In the midst of the many dark valleys in my own life, I have gone searching for Him. I needed to know where He was in my circumstances and how He was leading me forward through them. At times that search has been long and agonizing, leaving me questioning along with the psalmist “How long, O Lord? Will you hide yourself forever?” (Psalm 89:46). At other times it has been sweet and intimate, leaving me at rest under the shelter of His wings even while the storm still swirled around me.

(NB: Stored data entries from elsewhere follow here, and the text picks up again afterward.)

-- ==== Sys2Proof/Tests/Slice0.lean ====
section
/-! SUPPORT. Tests: ill-formed commands, the spec's worked examples, one small step per command, and for each
statement states and operands that meet its hypotheses. -/

namespace Sys2Proof.Tests

open Sys2Proof.Machine

/-! ### States for the tests -/

/-- The state after a command, or the same state where it gives none. -/
def after (c : Instr) (s : State) : State :=
  match exec c s with
  | .next t => t
  | .fault _ => s
  | .refused _ => s

/-- The kind and the body of the message in transmission. -/
def sent (s : State) : Option (Byte × List Byte) := s.link.tx.map (fun m => (m.frame.kind, m.frame.body))

/-- The descriptor of unit 0 in section 12.4, on a drive of 411 cylinders and 4 heads. -/
def desc : Descriptor :=
  { model := 7, cylinders := 411, heads := 4, sectors := 8, words := 32, period := 400000, tolerance := 10000,
    dataOffset := 1800, maxOffset := 4, settle := 1 }

/-- Unit 0 in a drive state, with the rest of its items at rest. -/
def unitIn (st : DriveState) : Drive :=
  { Drive.powerOn false with
    descriptor := some desc, state := st, indexTimer := if st.timed then some 1200000 else none,
    unloadLine := st == .unloading }

/-- The reset state with a drive for unit 0. -/
def withUnit (d : Drive) : State := State.reset.setDrive 0 d

/-- The job of section 12.4. -/
def job (st : JobState) : Job :=
  { jobAdmitted 0 12 0 .bulk 0x0140 0
      ((List.range 8).map (fun i => recordAdmitted (i == 2 || i == 5 || i == 6) none)) 0 with state := st }

/-- Unit 0 in a drive state, with that job. -/
def withJob (d : Drive) (x : Job) : State := (withUnit d).setJob 0 (some x)

/-- Unit 0 in a drive state that holds that job. -/
def holding (st : DriveState) (js : JobState) : State := withJob { unitIn st with heldJob := some 0 } (job js)

/-- Unit 0 that seeks for that job, with a speed and a clock at which its limit is reached. -/
def seekingUnit : Drive :=
  { unitIn .seeking with
    cylinder := some 0, target := some 12, heldJob := some 0, motion := .seek 5000000 }

/-- The revolution of that job under the default profile, with a pitch of 50,000 ticks. -/
def revolution : Revolution :=
  { job := 0, trim := 0, pitch := 50000, window := 12500, cylinder := 12, head := 0, headerMask := none,
    noBlind := false, weightCap := none, noVote := false, profile := .default }

/-- A pass prepared at offset 0 with no quirk matching. -/
def prepared : Prepared :=
  { position := 0, requested := 0, offset := 0, strobe := 0, slots := 0, actions := .none }

/-- Unit 0 that tracks cylinder 12, trim-settled, with a pass prepared. -/
def trackingUnit : Drive :=
  { unitIn .tracking with
    cylinder := some 12, target := some 12, heldJob := some 0, prepared := some prepared,
    monitor := { Monitor.cleared with
      prevIndex := some 0, lastPeriod := some 400000, locked := true } }

/-- That unit with the channel capturing its revolution. -/
def capturing : State :=
  { withJob trackingUnit (job .reading) with
    channel := { Channel.powerOn with state := .capturing 0, rev := some revolution } }

/-- The header capture of a sector of that track. -/
def headerOf (sec : Nat) : Capture :=
  { unit := 0, job := 0, ident := some .header, sector := some sec, repeated := false, status := .good,
    header := some (12, BitVec.ofNat 12 sec, BitVec.ofNat 12 (4083 - sec)), data := none, low := false }

/-- That revolution with the data window of a sector open since tick 600. -/
def opened (sec : Nat) : State :=
  { capturing with channel := { capturing.channel with openHeader := some { capture := headerOf sec, last := 600 } } }

/-- The 32 data words and check word of section 6.2's worked image, which pass their check. -/
def goodWords : List Word12 := [668, 3000, 3585] ++ List.replicate 29 0 ++ [937]

/-- Those words with one bit inverted, which fail it. -/
def badWords : List Word12 := [669, 3000, 3585] ++ List.replicate 29 0 ++ [937]

/-- A transition on the sampling point of a cell of 16 units, whose acceptance window is 16 wide: class 3 (R34). -/
def centred : Transition := { place := 0, half := 8, cell := 16 }

/-- The timing of a data field of 33 words, each with its one transition on the sampling point. -/
def clean : List (List Transition) := List.replicate 33 [centred]
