-- ==== Sys2Proof/Machine/Functions.lean ====
section
/-! DEFINITION. Correctly rounded reciprocal, reciprocal square root, power of two and base-2 logarithm
(spec/05_isa_vector.md R154). Each gives a value m * 2^e with a mark that the exact result lies strictly between it and
(m + 1) * 2^e. Reciprocals and roots are exact quotients; the power and the logarithm are computed to 2^-240 or better, which
is PRESUMED to decide every rounding (notes/assumptions). -/

namespace Sys2Proof.Machine

/-- A positive real known to enough bits: m * 2^e, or strictly between that and (m + 1) * 2^e. -/
structure Approx where
  m : Nat
  e : Int
  sticky : Bool
  deriving DecidableEq, Repr

/-- The integer square root below 2^(fuel), bit by bit: `r` so far. -/
def isqrtGo : Nat → Nat → Nat → Nat
  | 0, _, r => r
  | k + 1, n, r =>
    let r' := r + 2 ^ k
    isqrtGo k n (if r' * r' ≤ n then r' else r)

/-- The integer square root. -/
def isqrt (n : Nat) : Nat := isqrtGo (Nat.log2 n / 2 + 1) n 0

/-- 1 / (m * 2^e). -/
def approxRcp (m : Nat) (e : Int) : Approx :=
  let k := Nat.log2 m + 80
  let q := 2 ^ k / m
  ⟨q, -e - k, q * m != 2 ^ k⟩

/-- 1 / sqrt (m * 2^e). -/
def approxRsq (m : Nat) (e : Int) : Approx :=
  let (m, e) := if e % 2 = 0 then (m, e) else (2 * m, e - 1)
  let k := Nat.log2 m + 80
  let n := 2 ^ (2 * k) / m
  let r := isqrt n
  ⟨r, -(e / 2) - k, r * r * m != 2 ^ (2 * k)⟩

/-- Fraction bits of the fixed-point work. -/
def fixBits : Nat := 300

/-- atanh (1 / d) for d > 1 in fixed point, as a sum of `n` terms from term `k` on; `p` is d^-(2k+1). -/
def atanhGo : Nat → Nat → Nat → Nat → Nat
  | 0, _, _, _ => 0
  | n + 1, k, p, d2 => p / (2 * k + 1) + atanhGo n (k + 1) (p / d2) d2

/-- ln 2 in fixed point: 2 atanh (1/3). -/
def ln2Fix : Nat := 2 * atanhGo 110 0 (2 ^ fixBits / 3) 9

/-- The terms of exp(y) - 1 - ... in fixed point: `t` is y^k / k!. -/
def expGo : Nat → Nat → Nat → Nat → Nat
  | 0, _, _, _ => 0
  | n + 1, k, t, y => t + expGo n (k + 1) (t * y / 2 ^ fixBits / (k + 1)) y

/-- 2^f for 0 < f < 1, f in fixed point: in fixed point, between 1 and 2. -/
def exp2Fix (f : Nat) : Nat := expGo 75 0 (2 ^ fixBits) (f * ln2Fix / 2 ^ fixBits)

/-- The terms of atanh t: `p` is t^(2k+1). -/
def atanhFixGo : Nat → Nat → Nat → Nat → Nat
  | 0, _, _, _ => 0
  | n + 1, k, p, t2 => p / (2 * k + 1) + atanhFixGo n (k + 1) (p * t2 / 2 ^ fixBits) t2

/-- log2 of a mantissa x in (1, 2), x in fixed point. -/
def log2Fix (x : Nat) : Nat :=
  let one := 2 ^ fixBits
  let t := (x - one) * one / (x + one)
  2 * atanhFixGo 110 0 t (t * t / one) * one / ln2Fix

/-- Bits dropped from the fixed-point work before rounding. -/
def guardBits : Nat := 40

/-- The exact power of two, or 2^x for an x that is no integer; x = ±m * 2^e, m > 0. PRESUMED, notes/assumptions/26.md. -/
def approxExp2 (neg : Bool) (m : Nat) (e : Int) : Approx :=
  if 14 ≤ (Nat.log2 m : Int) + e then
    -- beyond every format: a power far outside the range of all of them
    if neg then ⟨1, -100000, false⟩ else ⟨1, 100000, false⟩
  else if (Nat.log2 m : Int) + e < -140 then
    -- 2^x is within 2^-140 of 1
    if neg then ⟨2 ^ 140 - 1, -140, true⟩ else ⟨2 ^ 140, -140, true⟩
  else
    let x : Int := signed neg (if 0 ≤ e then m * 2 ^ e.toNat * 2 ^ fixBits else m * 2 ^ fixBits / 2 ^ (-e).toNat)
    let n := x / 2 ^ fixBits
    let f := (x % 2 ^ fixBits).toNat
    if f = 0 then ⟨1, n, false⟩
    else ⟨exp2Fix f / 2 ^ guardBits, n - fixBits + guardBits, true⟩

/-- log2 (m * 2^e), m > 0, with its sign. PRESUMED, notes/assumptions/26.md. -/
def approxLog2 (m : Nat) (e : Int) : Bool × Approx :=
  let l := Nat.log2 m
  let n : Int := (l : Int) + e
  if m = 2 ^ l then (decide (n < 0), ⟨n.natAbs, 0, false⟩)
  else
    let z : Int := n * 2 ^ fixBits + log2Fix (m * 2 ^ fixBits / 2 ^ l)
    (decide (z < 0), ⟨z.natAbs / 2 ^ guardBits, (guardBits : Int) - fixBits, true⟩)

end Sys2Proof.Machine
end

As a father has compassion on his children, so the LORD has compassion on those who fear him; for he knows how we are formed, he remembers that we are dust.
Psalm 103:13-14
For you created my inmost being; you knit me together in my mother’s womb.
Psalm 139:13

The fierce storms that I have weathered have often left me battered and broken, stretched beyond my limits and feeling devoid of life. In that inglorious state, I have wondered how God could possibly love or be glorified by my train-wrecked frame. He has slowly but surely convinced me that He knows the limits of my emotional frame because He designed it that way (Psalm 139:13; 103:14). He understands why prolonged, overwhelming circumstances would leave my soul drained and unresponsive, why experiencing helplessness in the face of overpowering evil would for years afterwards cause me to tremble and curl up in a tight ball, or why other peoples’ demeaning treatment would result in my own self-loathing. If God designed my frame to work in these ways, then surely He “gets” what is going on inside me even when I don’t understand myself.  He knows exactly where I am broken and perfectly how to fix it. Far from walking away from me in the midst of my brokenness, He has drawn near to comfort, heal, and restore.

Through the stories of Scripture, He has proven Himself the most brilliant of counselors, the most effective of healers.

But God’s healing in my life has not come merely through the experience of His Spirit within. Searching His Word for stories that parallel my own has opened my eyes to just how much the Bible does say about our inner struggles. I take the questions of my heart to these biblical stories. I empathize with what the characters were thinking and feeling. And then as God responds to their unspoken questions and unseen needs, I experience Him responding to me. Through the stories of Scripture, He has proven Himself the most brilliant of counselors, the most effective of healers.

Messy people are at the core of God’s kingdom. The sick in spirit are the very ones for whom Jesus came. And good theology actually can address the cries of our heart.